Segment Start: Dataset excerpts

/-- R31, R34: the capacity registers of the reset state. -/
theorem test_bus_capacities : hostRead State.reset 0x018 4 = ⟨false, 4096⟩ ∧ hostRead State.reset 0x01C 4 = ⟨false, 8200⟩ := by
  decide

/-- ST7: the W1C of DONE leaves ERR and ERRCODE. -/
theorem test_status_w1c :
    statusWord (hostWrite (takeError .invalidSymbol 0x5A 2 State.reset) 0x004 4 0x2) = 0x34 := by decide

/-- PV6: `Zm\n9` keeps its positions. -/
theorem test_strip : stripWhitespace [0x5A, 0x6D, 0x0A, 0x39] = [⟨0x5A, some 0⟩, ⟨0x6D, some 1⟩, ⟨0x39, some 3⟩] := by decide

/-- PV8: form feed, vertical tab and NUL are not whitespace. -/
theorem test_strip_others : (stripWhitespace [0x41, 0x0C, 0x0B, 0x00]).length = 4 := by decide

/-- A step with one HOST event: the write of Program 2 to IRQ_EN. -/
theorem test_step_host :
    (match step { State.reset with hostQueue := [.write 0x020 4 1] } with
      | .next t => t.irqEn && decide (t.hostQueue = []) && decide (t.busResp = ⟨false, 0⟩) | _ => false) = true := by decide

/-! ## Witnesses: states and operands that meet the hypotheses of the statements -/

/-- A state with a command in flight, the ENGINE to move. -/
def inFlight (w : Word) : State := { State.reset with cmd := w, busy := true }

theorem witness_DecodeAndEncodeAgree : decodeWord 0x06 = .ok (.enc64 .upper false false) ∧
    (Instr.enc64 .upper false false).wellFormed = true ∧ encode (.enc64 .upper false false) = 0x06 := by decide

theorem witness_IllegalWordsAreAcceptedAndFail : State.reset.busy = false ∧ EngineMoves (inFlight 0x20) ∧
    ¬LegalWord (inFlight 0x20).cmd := by decide

theorem witness_LegalWordMatchesItsTableRowOnly : decodeWord 0xC9 = .ok (.dec64url .upper true true) := by decide

theorem witness_StepRunsTheDecodedCommand : EngineMoves (inFlight 0x87) ∧
    decodeWord (inFlight 0x87).cmd = .ok (.dec64 .upper false true) := by decide

theorem witness_PlacedCommandRunsNext : decodeWord 0x52 = .ok (.enc32 .lower true false) := by decide

theorem witness_TooLongInputEndsWithLengthRange : (Instr.enc64 .upper false false).wellFormed = true ∧
    { State.reset with latLen := 4097 }.config.inBufBytes < { State.reset with latLen := 4097 }.latLen.toNat := by decide

theorem witness_ForbiddenOptionEndsWithIllegalCommand : (Instr.enc16 .mixed false false).wellFormed = false := by decide

theorem witness_CommandsChangeOnlyTheirResults : ∃ t, exec (.enc64 .upper false false) State.reset = .next t ∧
    State.reset.config.Legal ∧ t.errBit = false ∧ t.outLen.toNat ≤ 5 := ⟨_, rfl, by decide, rfl, by decide⟩

theorem witness_ErrorCodesOfEachCommand : ∃ t, exec (.dec16 .upper false false) { loaded [0x41] with latLen := 1 } = .next t ∧
    t.errCode.toNat = 1 := ⟨_, rfl, by decide⟩

theorem witness_ResultDependsOnCommandAndInputOnly :
    let s₁ := { loaded [0x66] with cmd := 0x06, latLen := 1 }
    let s₂ := { s₁ with outLen := 7, inBuf := [(0, 0x66), (9, 0)] }
    s₂.cmd = s₁.cmd ∧ s₂.latLen = s₁.latLen ∧ s₂.config = s₁.config ∧
      (∀ j < s₁.latLen.toNat, inByte s₂ j = inByte s₁ j) ∧ ∃ t₁, engineStep s₁ = .next t₁ ∧ t₁.errBit = false ∧
      t₁.outLen = 4 :=
  ⟨rfl, rfl, rfl, by decide, _, rfl, by decide, by decide⟩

Segment End: Dataset excerpts

▸ Activity: Output the line holding "s₂.cmd = s₁.cmd", then every later line through the end of the records above, exactly as given and nothing else.

▸ Worked solution:
    s₂.cmd = s₁.cmd ∧ s₂.latLen = s₁.latLen ∧ s₂.config = s₁.config ∧
      (∀ j < s₁.latLen.toNat, inByte s₂ j = inByte s₁ j) ∧ ∃ t₁, engineStep s₁ = .next t₁ ∧ t₁.errBit = false ∧
      t₁.outLen = 4 :=
  ⟨rfl, rfl, rfl, by decide, _, rfl, by decide, by decide⟩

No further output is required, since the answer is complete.